What doesn’t kill you makes you stronger. Sure, that stands to reason. But if you nearly died from a gunshot wound, you’d be entitled to take some time off, y’know, life to get patched up and recover.

Not so Bob Marley, as we learn in exhaustive, exuberant new documentary Marley directed by Kevin Mcdonald and featuring talking heads like Lee “Scratch” Perry, Jimmy Cliff, Ziggy Marley and many more.
We’ll get to the near death experience in a moment but first must point out a few other topics one could devote 600 words to after watching Marley. Rita Marley: Guardian Angel to the Kaya Casanova, Who Invented Reggae? Three Beats then the Heartbeat, Big Tree, Small Axe: How Bob Marley and The Wailers Chopped Down The Music Industry, Stevie Wonders What Bob Looks Like and Bob’s Babies: 11 Wailing Children to 7 Ladies.
But today class, we’re going to hone in on What Bob Did Next: When The Going Gets Tough the Tuff Get Gong.
In 1976, 31 year old lionhearted reggae champion Bob Marley, survived an assassination attempt in Kingston when gunmen came to a recording studio and unloaded a flurry of bullets.
Some context, Bob Marley and The Wailers had agreed to put on a free concert, Smile Jamaica, on December 5th, 1976. Jamaica was having its share of problems at the time, gangs were killing each other and despite the positive, emancipatory power of reggae music, political tensions were taut like a rubber band pulled within a splinter of breaking.
As the Smile Jamaica concert approached, rumours spread there would be violence, people were going to “shoot up the concert’” and Marley himself may be targeted. Naively, Bob aligned himself with Michael Manley’s People’s National Party (PNP), affiliated to Castro and Russia and a direct opponent to the Jamaican Labour Party (JLP), headed by Edward Seaga and backed by nefarious types at the CIA.
You couldn’t blame Bob.
He just wanted to put on a concert that embodied the words he sang: “One love, One heart, Let’s get together and feel all right.” He wanted to cause irie, not ire. But Manley used Marley’s inadvertent endorsement to call an early election.
The rubber band snapped.
Leading up to the concert, Marley and his band rehearsed every night at 56 Hope Road, Trench Town, a sanctuary where nobody was anybody’s enemy and everybody just played soccer and made music.
Each evening, two secret service agents had been guarding the place, ensuring it was safe haven. But on December 3, just two days before the show, the guards didn’t turn up. So much ganga was being smoked it’s unlikely anyone noticed.
Late in the evening, three intruders (and one outside) burst into the kitchen, firing rounds that hit Marley, his street-smart manager Don Taylor and Marley’s wife and guardian angel Rita.
Blood flowed “like ketchup,” according to Rita.

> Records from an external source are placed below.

/-- Settles O17, from the one list of what a command can do. -/
theorem onlySampleAndQueryRespond : Obligations.OnlySampleAndQueryRespond := by
  intro i s t h
  rcases exec_responses h with ⟨rfl, hw⟩ | ⟨rfl, hw⟩ | ⟨hs, hq, hw⟩
  · exact ⟨fun _ => hw, nofun, fun hne => absurd rfl hne⟩
  · exact ⟨nofun, fun _ => hw, fun _ hne => absurd rfl hne⟩
  · exact ⟨fun e => absurd e hs, fun e => absurd e hq, fun _ _ => hw⟩

end Sys2Proof.Machine
end

section
/-! Setters and toggles issued twice in a row (20_memory.md R54). -/

namespace Sys2Proof.Machine

/-! ## Two changes of one entry -/

theorem oscSetAmp_oscSetAmp (o : Osc) (x y : F32) : oscSetAmp (oscSetAmp o x) y = oscSetAmp o y := rfl

/-- Two changes of one harmonic are one change: the amplitude is derived anew from the last. -/
theorem addModifyHarm_addModifyHarm (a : Additive) (i : BitVec 8) (f g : Harm → Harm) :
    addModifyHarm (addModifyHarm a i f) i g = addModifyHarm a i fun h => g (f h) := by
  rw [Additive.mk.injEq]
  constructor
  · simp only [addModifyHarm_harm, modifyEntry_modifyEntry]
  · ext j hj : 1
    simp only [addModifyHarm_osc, addModifyHarm_harm, modifyEntry_getElem]
    split <;> rfl

/-- A harmonic left as it is, with an amplitude that is already the derived one (41_additive.md R120). -/
theorem addModifyHarm_id {a : Additive} (i : BitVec 8) {f : Harm → Harm} (hf : ∀ h, f h = h)
    (ha : ∀ j : Fin nHarm, (a.osc[j]).amp = harmAmp a.harm[j]) : addModifyHarm a i f = a := by
  rw [Additive.mk.injEq]
  constructor
  · rw [addModifyHarm_harm, modifyEntry_id _ _ _ hf]
  · ext j hj : 1
    have hj : harmAmp a.harm[j] = (a.osc[j]).amp := (ha ⟨j, hj⟩).symm
    rw [addModifyHarm_osc, hf, hj]
    exact ite_self _

/-! ## Two broadcasts -/

theorem broadcast_broadcast (f f' : Voice → Voice) (g g' : VoiceParams → VoiceParams) (s : State) :
    broadcast f' g' (broadcast f g s) = broadcast (fun v => f' (f v)) (fun P => g' (g P)) s := by
  unfold broadcast
  rw [mapVoices_mapVoices]
  cases s.params.newVoiceInit <;> rfl

/-- A broadcast that changes no allocated voice and not the template. -/
theorem broadcast_id {f : Voice → Voice} {g : VoiceParams → VoiceParams} {s : State}
    (hf : ∀ n : Fin nSlot, ∀ v, s.slots[n] = some v → f v = v) (hg : ∀ P, g P = P) : broadcast f g s = s := by
  unfold broadcast
  rw [mapVoices_congr hf, mapVoices_id, hg]
  cases s.params.newVoiceInit <;> rfl

/-- A broadcasting command issued twice applies its two edits twice. -/
theorem exec_broadcast_twice {i : Instr} {s t : State} (hb : broadcasts i = true) (h : exec i s = .next t) :
    exec i t = .next (broadcast (fun v => voiceEdit s.params.sr i (voiceEdit s.params.sr i v))
      (fun P => tmplEdit s.params.sr i (tmplEdit s.params.sr i P)) s) := by
  rw [exec_broadcast s hb] at h
  cases h
  rw [exec_broadcast _ hb, broadcast_params, broadcast_broadcast]

/-! ## Storing setters -/

/-- The two commands that negate a bit instead of storing a value (20_memory.md R54). -/
def toggles : Instr → Bool
  | .toggleHarm _ => true
  | .toggleOp _ => true
  | _ => false

theorem voiceEdit_voiceEdit {i : Instr} (sr : F32) (v : Voice) (h : toggles i = false) :
    voiceEdit sr i (voiceEdit sr i v) = voiceEdit sr i v := by
  cases i with
  | toggleHarm | toggleOp => cases h
  | setHarmAmp j a => simp only [voiceEdit, addSetHarmAmp, addModifyHarm_addModifyHarm]
  | setOpRatio j r => simp only [voiceEdit, fmSetOpRatio, modifyEntry_modifyEntry, oscSetFreq]
  | setOpAmp j a => simp only [voiceEdit, fmSetOpAmp, modifyEntry_modifyEntry]
  | setOpFeedback j fb => simp only [voiceEdit, fmSetOpFeedback, modifyEntry_modifyEntry]
  | _ => rfl

theorem tmplEdit_tmplEdit {i : Instr} (sr : F32) (P : VoiceParams) (h : toggles i = false) :
    tmplEdit sr i (tmplEdit sr i P) = tmplEdit sr i P := by
  cases i with
  | toggleHarm | toggleOp => cases h
  | setHarmAmp j a => simp only [tmplEdit, tmplSetHarmAmp, modifyEntry_modifyEntry]
  | setOpRatio j r => simp only [tmplEdit, tmplSetOpRatio, modifyEntry_modifyEntry]
  | setOpAmp j a => simp only [tmplEdit, tmplSetOpAmp, modifyEntry_modifyEntry]
  | setOpFeedback j fb => simp only [tmplEdit, tmplSetOpFeedback, modifyEntry_modifyEntry]
  | _ => rfl

/-- A broadcast that stores a value stores the same value again. -/
theorem exec_storing_twice {i : Instr} {s t : State} (hb : broadcasts i = true) (hi : toggles i = false)
    (h : exec i s = .next t) : exec i t = .next t := by
  have htwice := exec_broadcast_twice hb h
  simp only [voiceEdit_voiceEdit _ _ hi, tmplEdit_tmplEdit _ _ hi] at htwice
  rw [htwice, ← h, exec_broadcast s hb]

/-! ## Toggles -/

/-- Two negations of an enable bit restore a voice whose amplitudes are the derived ones. -/
theorem voiceEdit_toggles_twice {i : Instr} (sr : F32) {v : Voice} (hi : toggles i = true)
    (hv : ∀ j : Fin nHarm, (v.add.osc[j]).amp = harmAmp v.add.harm[j]) :
    voiceEdit sr i (voiceEdit sr i v) = v := by
  cases i with
  | toggleHarm j =>
    simp only [voiceEdit, addToggleHarm, addModifyHarm_addModifyHarm, Bool.not_not]
    rw [addModifyHarm_id j (fun _ => rfl) hv]
  | toggleOp j =>
    simp only [voiceEdit, fmToggleOp, modifyEntry_modifyEntry, Bool.not_not]
    rw [modifyEntry_id _ _ _ fun _ => rfl]
  | _ => cases hi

She felt claret trickling down her chin. One gunman shouted to another ``Everybody dead?’’ “Ja mun, everybody dead.’’ It wasn’t a professional hit, but as The Wailers Artistic Director Neville Garrick says gruffly, it was “As professional as (a hit gets in) Jamaica.”

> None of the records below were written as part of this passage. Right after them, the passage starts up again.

/-- Settles O56: the address map sends the address to the register at that offset of slot m, whose read value is the
stored field or the word of one of the lemmas above. -/
theorem slotRegistersReadTheirFields : Obligations.SlotRegistersReadTheirFields := by
  intro s a m off hm ho ha
  have hat : s.regAt a = slotRegAt m off := regAt_slot s ha ho hm
  have read (r : SlotReg) (h : slotRegAt m off = .slot m r) : readReg s a = slotRead s m r :=
    readReg_of_slot (hat.trans h)
  refine ⟨busRdata_of_read, fun h => ?mcfg, fun h => read .spr (h ▸ rfl), fun h => read .delay (h ▸ rfl),
    fun h => ?mstate, fun h => read .posLo (h ▸ rfl), fun h => read .posHi (h ▸ rfl), fun h => read .tgtLo (h ▸ rfl),
    fun h => read .tgtHi (h ▸ rfl), fun h => ?mpos, fun h => read .wcnt (h ▸ rfl),
    fun h => readReg_of_unmapped (hat.trans (slotRegAt_reserved m h))⟩
  case mcfg =>
    simp only [read .mcfg (h ▸ rfl), slotRead, toNat_mcfgWord, Bool.toNat, Bool.cond_eq_ite, mul_ite, mul_one, mul_zero]
  case mstate =>
    rw [read .mstate (h ▸ rfl)]
    exact toNat_mstateWord_of_isSlot hm
  case mpos =>
    rw [read .mpos (h ▸ rfl)]
    exact toNat_mposWord _

end Sys2Proof.Machine

/-! PROOFS. Every edge keeps the invariant (spec/10_state.md R43, R54, R59, R63; spec/41_motor.md R170, R172;
spec/42_scheduler.md R204, R205, R217; spec/43_output.md R246). The invariant is taken apart into what speaks of the
motors (`LegalMotors`), of the registers (`LegalRegisters`), of the workers (`Grounded`), and of the emit in flight. The
accepted transaction keeps it (`Invariant.after_hostTransaction`), and so does the engine step of the state it leaves
(`Invariant.after_engineStep`). -/

namespace Sys2Proof.Machine

/-! ## The motors (R11, R12, R32, R63) -/

/-- Slot contents x could stand in slot m as a registered motor: calibrated, its nibble inside the word and shared with
no other registered motor (R63). -/
structure Fits (s : State) (m : SlotIx) (x : Slot) : Prop where
  spr : x.spr ≠ 0
  delay : x.delay ≠ 0
  aligned : x.bitOffset.toNat % 4 = 0
  inside : x.bitOffset.toNat + 4 ≤ s.cfg.outWidth
  apart : ∀ j, j ≠ m → s.registered j = true → x.bitOffset ≠ (s.slot j).bitOffset

/-- The part of the invariant about the parameters and the motors. -/
structure LegalMotors (s : State) : Prop where
  cfg : s.cfg.WF
  absent : ∀ m, s.isSlot m = false → s.slot m = Slot.reset
  fits : ∀ m, s.registered m = true → Fits s m (s.slot m)

theorem Invariant.legalMotors {s : State} (h : Invariant s) : LegalMotors s where
  cfg := h.cfg
  absent := h.absent
  fits m hm :=
    have ⟨hspr, hdelay, haligned, hinside⟩ := h.calibrated m hm
    ⟨hspr, hdelay, haligned, hinside, fun j hj hr => h.disjoint m j hj.symm hm hr⟩

/-- Slot contents with the same registration and calibration. -/
structure SameCalibration (x y : Slot) : Prop where
  reg : y.reg = x.reg
  spr : y.spr = x.spr
  delay : y.delay = x.delay
  bitOffset : y.bitOffset = x.bitOffset

theorem Fits.of_sameCalibration {s : State} {m : SlotIx} {x y : Slot} (h : Fits s m x) (hxy : SameCalibration x y) :
    Fits s m y := by
  obtain ⟨-, hspr, hdelay, hoff⟩ := hxy
  exact ⟨hspr ▸ h.spr, hdelay ▸ h.delay, hoff ▸ h.aligned, hoff ▸ h.inside, hoff ▸ h.apart⟩

/-- A state with the same parameters whose slots keep their calibration has legal motors too; absent slots may not
change. -/
theorem LegalMotors.of_sameCalibration {s t : State} (h : LegalMotors s) (hc : t.cfg = s.cfg)
    (hs : ∀ m, SameCalibration (s.slot m) (t.slot m)) (ha : ∀ m, s.isSlot m = false → t.slot m = s.slot m) :
    LegalMotors t := by
  have hslot (m : SlotIx) : t.isSlot m = s.isSlot m := by simp only [State.isSlot, hc]
  have hreg (m : SlotIx) : t.registered m = s.registered m := by simp only [State.registered, hslot, (hs m).reg]
  refine ⟨hc ▸ h.cfg, fun m hm => (ha m (hslot m ▸ hm)).trans (h.absent m (hslot m ▸ hm)), fun m hm => ?_⟩
  obtain ⟨hspr, hdelay, haligned, hinside, hapart⟩ := (h.fits m (hreg m ▸ hm)).of_sameCalibration (hs m)
  refine ⟨hspr, hdelay, haligned, hc ▸ hinside, fun j hj hr => ?_⟩
  rw [(hs j).bitOffset]
  exact hapart j hj (hreg j ▸ hr)

theorem LegalMotors.congr {s t : State} (h : LegalMotors s) (hc : t.cfg = s.cfg) (hs : t.slots = s.slots) :
    LegalMotors t :=
  h.of_sameCalibration hc (fun m => slot_congr hs m ▸ ⟨rfl, rfl, rfl, rfl⟩) fun m _ => slot_congr hs m

theorem LegalMotors.mapSlots {s : State} (h : LegalMotors s) {f : SlotIx → Slot → Slot}
    (hf : ∀ m, SameCalibration (s.slot m) (f m (s.slot m))) : LegalMotors (s.mapSlots f) := by
  refine h.of_sameCalibration (mapSlots_cfg s f) (fun m => ?_) fun m => slot_mapSlots_absent s f
  rw [slot_mapSlots]
  split
  · exact hf m
  · exact ⟨rfl, rfl, rfl, rfl⟩

/-- What holds of a slot at reset and of every rewritten slot holds of every slot after the rewriting. -/
theorem LegalMotors.forall_mapSlots {s : State} (h : LegalMotors s) {f : SlotIx → Slot → Slot} {p : Slot → Prop}
    (hreset : p Slot.reset) (hf : ∀ m, p (f m (s.slot m))) (m : SlotIx) : p ((s.mapSlots f).slot m) := by
  cases hs : s.isSlot m
  · rw [slot_mapSlots_absent s f hs, h.absent m hs]
    exact hreset
  · rw [slot_mapSlots_of_isSlot s f hs]
    exact hf m

/-- Writing one existing slot keeps the motors legal when the new contents, if registered, fit. -/
theorem LegalMotors.setSlot {s : State} (h : LegalMotors s) {m : SlotIx} {x : Slot} (hm : s.isSlot m = true)
    (hx : x.reg = true → Fits s m x) : LegalMotors (s.setSlot m x) := by
  have other (j : SlotIx) (hj : j ≠ m) : (s.setSlot m x).registered j = s.registered j := by
    simp only [State.registered, State.isSlot, setSlot_cfg, slot_setSlot_ne s x hj]
  have self (hr : (s.setSlot m x).registered m = true) : Fits s m x :=
    hx (by simpa using ((Bool.and_eq_true ..).mp hr).2)
  refine ⟨h.cfg, fun j hj => ?absent, fun j hj => ?fits⟩
  case absent =>
    have hne : j ≠ m := fun e => Bool.false_ne_true (hj.symm.trans (e ▸ hm))
    rw [slot_setSlot_ne s x hne]
    exact h.absent j hj
  case fits =>
    by_cases hjm : j = m
    · subst hjm
      obtain ⟨hspr, hdelay, haligned, hinside, hapart⟩ := self hj
      rw [slot_setSlot_self]
      refine ⟨hspr, hdelay, haligned, hinside, fun k hk hr => ?_⟩
      rw [slot_setSlot_ne s x hk]
      exact hapart k hk (other k hk ▸ hr)
    · obtain ⟨hspr, hdelay, haligned, hinside, hapart⟩ := h.fits j (other j hjm ▸ hj)
      rw [slot_setSlot_ne s x hjm]
      refine ⟨hspr, hdelay, haligned, hinside, fun k hk hr => ?_⟩
      by_cases hkm : k = m
      · subst hkm
        rw [slot_setSlot_self]
        exact ((self hr).apart j hjm (other j hjm ▸ hj)).symm
      · rw [slot_setSlot_ne s x hkm]
        exact hapart k hk (other k hkm ▸ hr)

/-! ## The registers and the workers (R38, R42, R43, R54, R57, R59) -/

/-- The part of the invariant about SLEEP_CNT, the two words and the two pointers. -/
structure LegalRegisters (s : State) : Prop where
  timer : if s.fsm = .sleep then 1 ≤ s.sleepCnt.toNat ∧ s.sleepCnt.toNat ≤ s.sleepLen.toNat else s.sleepCnt = 0
  width : s.out &&& outMask s.cfg = s.out ∧ s.emitData &&& outMask s.cfg = s.emitData
  pointers : s.isSlot s.rr = true ∧ s.isSlot s.emot = true

theorem Invariant.legalRegisters {s : State} (h : Invariant s) : LegalRegisters s := ⟨h.timer, h.width, h.pointers⟩

theorem LegalRegisters.withSlots {s : State} (h : LegalRegisters s) (v : Vector Slot 16) :
    LegalRegisters (s.withSlots v) := ⟨h.timer, h.width, h.pointers⟩

theorem LegalRegisters.mapSlots {s : State} (h : LegalRegisters s) (f : SlotIx → Slot → Slot) :
    LegalRegisters (s.mapSlots f) := by
  unfold State.mapSlots
  exact h.withSlots _

/-- Outside SLEEP the counter is 0, which is all that the timer asks there. -/
theorem LegalRegisters.of_awake {s : State} (hf : s.fsm ≠ .sleep) (hc : s.sleepCnt = 0)
    (hw : s.out &&& outMask s.cfg = s.out ∧ s.emitData &&& outMask s.cfg = s.emitData)
    (hp : s.isSlot s.rr = true ∧ s.isSlot s.emot = true) : LegalRegisters s :=
  ⟨by rwa [if_neg hf], hw, hp⟩

theorem Invariant.sleepCnt_eq_zero {s : State} (h : Invariant s) (hf : s.fsm ≠ .sleep) : s.sleepCnt = 0 := by
  simpa [hf] using h.timer

/-- WCNT is 0 but for a sleeping worker, which has between 1 and DELAY cycles to go (R54, R214). -/
structure Slot.CounterLegal (x : Slot) : Prop where
  awake : x.w ≠ .sleep → x.wcnt = 0
  asleep : x.w = .sleep → 1 ≤ x.wcnt.toNat ∧ x.wcnt.toNat ≤ x.delay.toNat

theorem Slot.counterLegal_iff (x : Slot) : x.CounterLegal ↔
    if x.w = .sleep then 1 ≤ x.wcnt.toNat ∧ x.wcnt.toNat ≤ x.delay.toNat else x.wcnt = 0 := by
  split
  case isTrue hw => exact ⟨fun h => h.asleep hw, fun h => ⟨fun hne => absurd hw hne, fun _ => h⟩⟩
  case isFalse hw => exact ⟨fun h => h.awake hw, fun h => ⟨fun _ => h, fun hs => absurd hs hw⟩⟩

theorem Slot.counterLegal_of_wcnt_eq_zero {x : Slot} (hw : x.w ≠ .sleep) (h : x.wcnt = 0) : x.CounterLegal :=
  ⟨fun _ => h, fun hs => absurd hs hw⟩

theorem Invariant.counters {s : State} (h : Invariant s) (m : SlotIx) : (s.slot m).CounterLegal :=
  (Slot.counterLegal_iff _).2 (h.workerSleep m)

/-- The slot has no step in flight: its worker is not in W_EMIT and it is not in the ADV set. -/
structure Slot.Quiet (x : Slot) : Prop where
  counter : x.CounterLegal
  adv : x.adv = false
  worker : x.w ≠ .emit

theorem Slot.quiet_reset : Slot.reset.Quiet :=
  ⟨Slot.counterLegal_of_wcnt_eq_zero (by decide) rfl, rfl, by decide⟩

/-- Being quiet reads the worker, its counter, DELAY and the ADV bit alone. -/
theorem Slot.Quiet.congr {x y : Slot} (h : x.Quiet) (hw : y.w = x.w) (hc : y.wcnt = x.wcnt) (hd : y.delay = x.delay)
    (ha : y.adv = x.adv) : y.Quiet :=
  ⟨⟨by rw [hw, hc]; exact h.counter.awake, by rw [hw, hc, hd]; exact h.counter.asleep⟩, ha.trans h.adv, hw ▸ h.worker⟩

theorem fsm_ne_of_not_emitting {s : State} (he : s.emitting = false) : s.fsm ≠ .emit ∧ s.fsm ≠ .final := by
  constructor <;> intro hf <;> simp [State.emitting, hf] at he

/-- Outside a run and with no emit in flight the FSM is in IDLE (R61). -/
theorem fsm_eq_idle {s : State} (hb : s.busy = false) (he : s.emitting = false) : s.fsm = .idle := by
  cases hf : s.fsm <;> simp [State.busy, State.emitting, hf] at hb he ⊢

/-- The ADV set is empty outside EMIT (R200). -/
theorem Invariant.adv_eq_false {s : State} (h : Invariant s) (hf : s.fsm ≠ .emit) (m : SlotIx) :
    (s.slot m).adv = false := by
  simpa [hf] using h.advSet m

theorem Invariant.quiet {s : State} (h : Invariant s) (he : s.emitting = false) (m : SlotIx) : (s.slot m).Quiet :=
  ⟨h.counters m, h.adv_eq_false (fsm_ne_of_not_emitting he).1 m, h.no_worker_emit he m⟩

Amazingly, nobody actually died. They were rushed off to hospital as the news filtered through Trench Town and beyond that Jamaica’s hero, a man who was becoming more powerful than the government, was lucky to be alive.

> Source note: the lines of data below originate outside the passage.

-- ==== Sys2Proof/Syntax.lean ====
section
/-! DEFINITION. The instructions: one constructor for each of the 18 rows of spec/opcode_table.json
(spec/30_encoding.md R90), and the decoded-instruction record of spec/40_datapath.md R112.

A constructor holds EVERY field of its format, in the order of the bits, the fields R91 says the instruction ignores
included: the retire record of R127 reports the fetched word and the decoded record, and both contain those fields
(DESIGN CHOICE, log 11; safe). Field widths stand in the types, so every term is an encodable instruction. -/

namespace Sys2Proof

/-- The 18 supported operations (R3). R-format fields: `rs rt rd shamt` (R82); I-format: `rs rt imm16` (R83);
J-format: `target26` (R84). -/
inductive Instr where
  /-- `sll rd, rt, shamt` (R150); `rs` ignored. -/
  | sll (rs rt rd : RegIdx) (shamt : BitVec 5)
  /-- `srl rd, rt, shamt` (R151); `rs` ignored. -/
  | srl (rs rt rd : RegIdx) (shamt : BitVec 5)
  /-- `jr rs` (R215); `rt`, `rd`, `shamt` ignored. -/
  | jr (rs rt rd : RegIdx) (shamt : BitVec 5)
  /-- `addu rd, rs, rt` (R152); `shamt` ignored. -/
  | addu (rs rt rd : RegIdx) (shamt : BitVec 5)
  /-- `subu rd, rs, rt` (R153); `shamt` ignored. -/
  | subu (rs rt rd : RegIdx) (shamt : BitVec 5)
  /-- `and rd, rs, rt` (R154); `shamt` ignored. -/
  | and (rs rt rd : RegIdx) (shamt : BitVec 5)
  /-- `or rd, rs, rt` (R155); `shamt` ignored. -/
  | or (rs rt rd : RegIdx) (shamt : BitVec 5)
  /-- `slt rd, rs, rt` (R156); `shamt` ignored. -/
  | slt (rs rt rd : RegIdx) (shamt : BitVec 5)
  /-- `j label` (R213). -/
  | j (target26 : BitVec 26)
  /-- `jal label` (R214). -/
  | jal (target26 : BitVec 26)
  /-- `beq rs, rt, label` (R211). -/
  | beq (rs rt : RegIdx) (imm16 : BitVec 16)
  /-- `bne rs, rt, label` (R212). -/
  | bne (rs rt : RegIdx) (imm16 : BitVec 16)
  /-- `addiu rt, rs, imm` (R170). -/
  | addiu (rs rt : RegIdx) (imm16 : BitVec 16)
  /-- `andi rt, rs, imm` (R171). -/
  | andi (rs rt : RegIdx) (imm16 : BitVec 16)
  /-- `ori rt, rs, imm` (R172). -/
  | ori (rs rt : RegIdx) (imm16 : BitVec 16)
  /-- `lui rt, imm` (R173); `rs` ignored. -/
  | lui (rs rt : RegIdx) (imm16 : BitVec 16)
  /-- `lw rt, offset(rs)` (R191). -/
  | lw (rs rt : RegIdx) (imm16 : BitVec 16)
  /-- `sw rt, offset(rs)` (R192). -/
  | sw (rs rt : RegIdx) (imm16 : BitVec 16)
  deriving DecidableEq, Repr

/-- The R-format operations, selected by `funct` under opcode 0 (R90). -/
inductive ROp where
  | sll | srl | jr | addu | subu | and | or | slt
  deriving DecidableEq, Repr

/-- The J-format operations (R84, R90). -/
inductive JOp where
  | j | jal
  deriving DecidableEq, Repr

/-- The I-format operations (R83, R90). -/
inductive IOp where
  | beq | bne | addiu | andi | ori | lui | lw | sw
  deriving DecidableEq, Repr

/-- The decoded-instruction record (R112): "exactly one variant is populated per decode". `imm` is the assembled
immediate of R85 and `target` the byte address of R87. -/
inductive Decoded where
  | r (rs rt rd : RegIdx) (shamt : BitVec 5) (funct : BitVec 6)
  | i (opcode : BitVec 6) (rs rt : RegIdx) (imm : Word)
  | j (opcode : BitVec 6) (target : Word)
  deriving DecidableEq, Repr

/-- Why a word is not an instruction (R94): its opcode is unsupported, or it is opcode 0 with an unsupported
funct. Both are fatal (R95). -/
inductive DecodeError where
  | unsupportedOpcode
  | unsupportedFunct
  deriving DecidableEq, Repr

end Sys2Proof
end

The Smile Jamaica concert was in doubt though and two days later crowds were still waiting, hot, bothered and a little disillusioned five hours after Bob Marley and The Wailers were due on stage.
As night fell, the red, green and black flags did too. People were starting to accept that Marley was recovering from the brazen attack and he wouldn’t be able to make the show.
But the man dubbed Tuff Gong lived up to his name.
Flanked by friends and family, he arrived on stage looking pale and saturated in emotion, not so much fighting back tears as welcoming their cleansing properties.
80,000 people roared.
Marley showed the crowd where the bullet had entered his body and where the lead would stay, inside his left arm for the rest of his life. He looked like he could topple at any moment but refused to let “the evil spirits” win.
He swung his Rastafari dreadlocks around, gathered himself, sung out “Cast away that evil spirit YO!” just as his band struck up and played a scorching, defiant set that included No More Trouble, Get Up Stand Up and Rebel Music.
By proving whatever didn’t kill him made him stronger, Marley showed Jamaicans their strength was limitless. As Rita remarked “He not afraid.”
Marley (Roadshow) now showing at Cinema Nova, Carlton, Dendy Newtown, Palace Chauvel, Luna, Leederville, Fremantle Luna on S.X and Hobart State.